◆ TASK DETAILS
Below are the records. Restate word for word every line from the one that contains "[.ledger, .faults, .hub]" through the final line, both included.

◆ MATERIAL TO PROCESS
/-- The parts of the state that a command may write. -/
def writes (i : Instr) : List Part :=
  match i with
  | .powerApplied | .overvoltageRecovery | .bringUpStart | .powerCycleHoldEnd | .lossTmoExpiry =>
    [.standby]
  | .inputVoltageLoss =>
    [.clock, .beads, .mmu, .fabric, .clasps, .mem, .bezels, .chain, .host, .mbxs, .nutas, .ledger, .commit,
      .faults, .hub, .asy, .standby, .power, .sec, .mgmt]
  | .overvoltageStop | .enableChange _ | .regWrite | .powerOff | .powerCycle | .mgtPwrWrite _ _ _ |
    .controlWindowWrite _ _ _ _ =>
    [.clock, .beads, .mmu, .fabric, .clasps, .mem, .bezels, .chain, .host, .mbxs, .nutas, .ledger, .commit,
      .faults, .hub, .asy, .standby, .power, .sec, .mgmt, .out]
  | .rampPhase _ =>
    [.clock, .beads, .mmu, .fabric, .clasps, .mem, .bezels, .chain, .host, .mbxs, .nutas, .ledger, .commit,
      .faults, .hub, .asy, .standby, .power, .sec, .free]
  | .romPhase =>
    [.clock, .standby, .sec, .free]
  | .stage1Phase =>
    [.clock, .chain, .ledger, .faults, .hub, .standby, .sec, .out, .free]
  | .stacksPhase _ =>
    [.clock, .mem, .bezels, .standby, .free]
  | .beadsPhase _ =>
    [.nutas, .ledger, .faults, .hub, .standby]
  | .fabricPhase _ | .bringUpPhaseTimeout =>
    [.clock, .standby, .free]
  | .readyPhase _ =>
    [.host, .standby]
  | .tickBoundary _ _ _ _ =>
    [.clock, .beads, .mmu, .fabric, .clasps, .mem, .bezels, .chain, .host, .mbxs, .nutas, .ledger, .commit,
      .faults, .hub, .asy, .standby, .power, .sec, .mgmt, .out, .free]
  | .claspWaitTimeout _ | .claspWaiterSatisfied _ =>
    [.beads, .fabric, .clasps, .ledger, .faults, .hub, .asy]
  | .scalarLoad _ _ | .scalarStore _ _ | .scalarAtomic _ _ | .xqctlResume _ _ | .xqctlDiscard _ _ | .mmA _ _ |
    .mmB _ _ | .mmAB _ _ | .mmBwd _ _ | .tld _ _ | .tst _ _ | .strGo _ _ | .strStop _ _ | .dtFill _ _ | .drAct _ _ |
    .drDact _ _ | .drStat _ _ | .qbar _ _ | .claspSig _ _ | .claspWait _ _ | .claspTake _ _ | .chWr _ _ | .chRd _ _
    | .chAcc _ _ | .entryComplete _ _ | .arrayRowEnter _ _ | .drainPrepare _ _ | .strandRunConsume _ _ =>
    [.beads, .clasps, .mem, .bezels, .ledger, .faults, .asy]
  | .fence _ _ | .fenceI _ _ | .wfi _ _ | .csrWrite _ _ | .dtWr _ _ | .dtRd _ _ | .trel _ _ | .l1Inv _ _ |
    .l1InvA _ _ | .scalarInstruction _ _ =>
    [.beads, .asy]
  | .qfipTrap _ _ | .weightsActivate _ _ =>
    [.beads]
  | .entryStart _ _ | .requestIssue _ | .strandRunIssue _ _ =>
    [.beads, .fabric, .clasps, .mem, .bezels, .ledger, .faults, .asy]
  | .pageWalk _ _ =>
    [.beads, .mmu]
  | .pageWalkComplete _ =>
    [.beads, .mmu, .clasps, .mem, .bezels, .ledger, .faults, .asy]
  | .arrayRowComplete _ _ | .drainRowEnter _ _ | .sortBatchDeliver _ _ | .chRdResponseTimeout _ =>
    [.beads, .ledger, .faults, .asy]
  | .drainRowWrite _ _ =>
    [.beads, .mem, .ledger, .faults, .asy]
  | .endpointInjection _ _ =>
    [.fabric, .bezels, .asy]
  | .routeMessageScheduled _ _ | .routeMessageArbitrated _ _ _ =>
    [.clock, .fabric, .ledger, .faults, .hub, .asy, .free]
  | .endpointFailed _ =>
    [.fabric, .ledger, .faults, .hub, .asy]
  | .read _ | .write _ | .writePart _ =>
    [.beads, .fabric, .mem, .bezels, .chain, .host, .ledger, .faults, .hub, .asy, .out]
  | .atomic _ | .sumwrite _ =>
    [.beads, .fabric, .mem, .bezels, .chain, .ledger, .faults, .hub, .asy, .out]
  | .signal _ =>
    [.beads, .fabric, .clasps, .chain, .ledger, .faults, .hub, .asy, .out]
  | .readResp _ =>
    [.beads, .fabric, .clasps, .mem, .bezels, .chain, .ledger, .faults, .asy, .out]
  | .writeAck _ =>
    [.beads, .fabric, .clasps, .mem, .bezels, .chain, .host, .ledger, .faults, .hub, .asy, .out]
  | .stale _ =>
    [.beads, .fabric, .chain, .ledger, .faults, .hub, .asy, .out]
  | .bezelServeRequest _ | .fusedUpdate _ | .biRsp _ _ | .traceWrite =>
    [.fabric, .mem, .bezels, .ledger, .faults, .hub, .asy, .out]
  | .sliceServeRequest _ =>
    [.fabric, .mem, .ledger, .faults, .asy]
  | .stackRefresh _ _ | .memInv _ | .sampledGranuleCopy _ =>
    [.bezels]
  | .patrolScrub _ | .uncorrReread _ | .retrainBurstCopy _ =>
    [.mem, .bezels, .ledger, .faults, .hub, .asy]
  | .memoryScrub _ =>
    [.mem, .ledger, .faults, .asy]
  | .clpValueWrite _ _ _ =>
    [.clasps, .ledger, .faults]
  | .clpStatRead _ =>
    [.clasps, .out]
  | .msgFrame _ _ _ =>
    [.clock, .beads, .fabric, .bezels, .chain, .ledger, .faults, .hub, .asy, .out]
  | .ctrlFrame _ _ _ | .trainFrame _ _ _ | .laneFrame _ | .timingFrame _ _ _ | .ackTimeoutResend _ |
    .laneFailure _ _ =>
    [.clock, .beads, .bezels, .chain, .ledger, .faults, .hub, .asy, .out]
  | .timingFirstRound | .timingRelayRound | .nakRepeat _ | .chnErrStatRead _ _ =>
    [.chain, .out]
  | .chainRequestIssue _ | .chainSignalApply _ =>
    [.fabric, .chain, .ledger, .faults, .asy, .out]
  | .chnCalGo _ _ | .chnTimingWrite _ _ _ =>
    [.chain, .ledger, .faults]
  | .chainCalibrationRotation _ | .chainCalibrationDone _ =>
    [.chain]
  | .chainShellRemoval _ =>
    [.clock, .beads, .bezels, .chain, .ledger, .faults, .hub, .asy, .mgmt, .out]
  | .sampledCheckCompare _ =>
    [.bezels, .ledger, .faults, .hub]
  | .fanoutSignal _ _ _ =>
    [.fabric, .bezels, .ledger, .faults, .hub]
  | .commitArm =>
    [.clasps, .commit]
  | .commitReq _ | .commitCancel _ =>
    [.ledger, .commit, .faults]
  | .bzlRedCfgWrite _ _ _ _ | .bzlRetrainGo _ _ _ | .bzlRetireGo _ _ =>
    [.bezels, .ledger, .faults]
  | .bzlRedStatRead _ _ | .bzlEccStatRead _ _ =>
    [.bezels, .out]
  | .splitTakeEffect | .split _ =>
    [.mem, .mbxs, .nutas, .mgmt]
  | .memRd _ =>
    [.fabric, .host, .asy]
  | .memWr _ _ _ | .memWrPtl _ _ _ =>
    [.fabric, .host, .ledger, .faults, .hub, .asy, .out]
  | .memSpecRd _ =>
    []
  | .backInvalidateTimeout _ _ | .hostLinkDown | .hostLinkError _ =>
    [.fabric, .mem, .bezels, .host, .ledger, .faults, .hub, .asy, .out]
  | .uioCompletion _ _ _ | .uioTimeout _ =>
    [.fabric, .mem, .host, .ledger, .faults, .hub, .asy, .out]
  | .hostLaneCalibration _ _ =>
    [.host, .ledger, .faults, .out]
  | .hostCalibrationDone | .hlkErrStatRead _ | .h2dSnoop _ =>
    [.host, .out]
  | .hlkBiRangeWrite _ _ _ =>
    [.host, .ledger, .faults]
  | .msixUnmask _ | .irqClaim _ _ =>
    [.hub, .out]
  | .mbxDoorbell _ _ _ =>
    [.mbxs, .ledger, .faults, .hub]
  | .mbxRst _ _ | .spareTest _ _ =>
    [.mbxs, .nutas, .ledger, .faults, .mgmt]
  | .mailboxEntryRead _ _ _ =>
    [.mbxs, .nutas, .ledger, .faults, .hub, .asy, .mgmt, .out]
  | .mailboxCompletionWrite _ _ =>
    [.mbxs, .nutas, .ledger, .faults, .hub, .mgmt, .out]
  | .heldCompletionWrite _ _ =>
    [.host, .mbxs, .ledger, .faults, .hub, .mgmt, .out]
  | .nop _ | .status _ | .dropBundle _ | .bind _ | .unbind _ | .cntSnap _ | .fwActivate _ | .fwActivateTimeout =>
    [.mbxs, .nutas, .mgmt]
  | .identify _ | .posmap _ | .cohortRead _ | .ledgerRead _ | .dumpRecordWrite | .fltRead _ =>
    [.fabric, .mem, .bezels, .mbxs, .nutas, .ledger, .faults, .hub, .asy, .mgmt, .out]
  | .map _ | .unmap _ | .loadProgram _ _ | .run _ | .shadowLoad _ =>
    [.clock, .beads, .mmu, .fabric, .clasps, .mem, .bezels, .mbxs, .nutas, .ledger, .faults, .hub, .asy, .mgmt]
  | .window _ =>
    [.mmu, .mbxs, .nutas, .mgmt]
  | .loadBundle _ =>
    [.fabric, .mem, .bezels, .mbxs, .nutas, .ledger, .faults, .hub, .asy, .mgmt]
  | .redWrite _ _ | .optWrite _ _ | .cntConfig _ _ =>
    [.mem, .bezels, .mbxs, .nutas, .ledger, .faults, .hub, .asy, .mgmt]
  | .genWrite _ | .redCfg _ =>
    [.bezels, .mbxs, .nutas, .mgmt]
  | .stop _ =>
    [.clock, .mbxs, .nutas, .mgmt]
  | .ledgerCtl _ =>
    [.mbxs, .nutas, .ledger, .mgmt]
  | .fltAck _ =>
    [.mbxs, .nutas, .faults, .hub, .mgmt]
  | .fwStage _ _ =>
    [.mem, .bezels, .mbxs, .nutas, .ledger, .faults, .hub, .asy, .standby, .mgmt]
  | .handoverTickStart | .handoverReadyTimeout =>
    [.nutas]
  | .handoverReady =>
    [.mbxs, .nutas, .standby, .sec, .mgmt]
  | .subst _ =>
    [.clock, .mbxs, .nutas, .ledger, .faults, .mgmt]
  | .beadFault _ _ =>
    [.beads, .ledger, .faults, .hub]
  | .faultRecordWrite =>
    [.ledger, .faults, .hub, .asy]
  | .ldgTraceWrite _ _ _ =>
    [.ledger, .faults]
  | .ldgOvrRead _ | .ldgTraceStatRead _ =>
    [.ledger, .out]
  | .fltStatRead _ =>
    [.faults, .out]
  | .asyStatRead _ =>
    [.asy, .out]
  | .pwrStatRead _ =>
    [.power, .out]
  | .hubEvent _ =>
    [.hub]
  | .irqPendSet _ _ _ | .irqPendClr _ _ _ | .irqMaskSet _ _ _ _ | .irqMaskClr _ _ _ _ =>
    [.ledger, .faults, .hub]
  | .mgmtEventSend =>
    [.hub, .mgmt, .out]
  | .mgmtDataFrame _ | .mgmtAckFrame _ | .mgmtNakFrame _ | .mgmtIdleFrame _ | .mbxPost =>
    [.mbxs, .mgmt, .out]
  | .mgmtResendTimeout | .setEndpointId | .getEndpointId | .getMctpVersionSupport | .getMessageTypeSupport |
    .getVendorDefinedMsgSupport | .mbxCpl | .stageWrite | .stageRead | .attestFetch | .mgmtLaneUp =>
    [.mgmt, .out]
  | .mgmtIdleTimeout =>
    [.out]
  | .mgmtLaneDownTimeout =>
    [.mgmt]
  | .regRead =>
    [.clasps, .bezels, .chain, .host, .ledger, .faults, .hub, .asy, .power, .mgmt, .out]
  | .powerOn | .takeoverRelease =>
    [.standby, .mgmt, .out]
  | .takeoverRequest =>
    [.hub, .standby, .mgmt, .out]
  | .mgtOwnGrant _ =>
    [.ledger, .faults, .standby]
  | .mgtOwnDeny _ =>
    [.ledger, .faults, .standby, .mgmt, .out]
  | .attestMake =>
    [.sec, .mgmt, .out, .free]
  | .secCtlLock _ =>
    [.ledger, .faults, .sec]
  | .retrainAutoRotation | .retrainPhaseEnd _ =>
    [.bezels, .nutas]
  | .pageRetirement _ | .deferredRetirement _ =>
    [.clock, .beads, .mmu, .fabric, .clasps, .mem, .bezels, .mbxs, .nutas, .ledger, .faults, .hub, .asy, .standby,
      .mgmt]
  | .hostLinkUp _ =>
    [.host]
  | .uioRequestToModule _ =>
    [.host, .ledger, .faults, .hub, .out]
  | .capabilityWrite _ =>
    [.host, .hub, .out]
  | .chainPortRetrain _ =>
    [.chain, .ledger, .faults, .hub, .out]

◆ REPLY
    [.ledger, .faults, .hub]
  | .mgmtEventSend =>
    [.hub, .mgmt, .out]
  | .mgmtDataFrame _ | .mgmtAckFrame _ | .mgmtNakFrame _ | .mgmtIdleFrame _ | .mbxPost =>
    [.mbxs, .mgmt, .out]
  | .mgmtResendTimeout | .setEndpointId | .getEndpointId | .getMctpVersionSupport | .getMessageTypeSupport |
    .getVendorDefinedMsgSupport | .mbxCpl | .stageWrite | .stageRead | .attestFetch | .mgmtLaneUp =>
    [.mgmt, .out]
  | .mgmtIdleTimeout =>
    [.out]
  | .mgmtLaneDownTimeout =>
    [.mgmt]
  | .regRead =>
    [.clasps, .bezels, .chain, .host, .ledger, .faults, .hub, .asy, .power, .mgmt, .out]
  | .powerOn | .takeoverRelease =>
    [.standby, .mgmt, .out]
  | .takeoverRequest =>
    [.hub, .standby, .mgmt, .out]
  | .mgtOwnGrant _ =>
    [.ledger, .faults, .standby]
  | .mgtOwnDeny _ =>
    [.ledger, .faults, .standby, .mgmt, .out]
  | .attestMake =>
    [.sec, .mgmt, .out, .free]
  | .secCtlLock _ =>
    [.ledger, .faults, .sec]
  | .retrainAutoRotation | .retrainPhaseEnd _ =>
    [.bezels, .nutas]
  | .pageRetirement _ | .deferredRetirement _ =>
    [.clock, .beads, .mmu, .fabric, .clasps, .mem, .bezels, .mbxs, .nutas, .ledger, .faults, .hub, .asy, .standby,
      .mgmt]
  | .hostLinkUp _ =>
    [.host]
  | .uioRequestToModule _ =>
    [.host, .ledger, .faults, .hub, .out]
  | .capabilityWrite _ =>
    [.host, .hub, .out]
  | .chainPortRetrain _ =>
    [.chain, .ledger, .faults, .hub, .out]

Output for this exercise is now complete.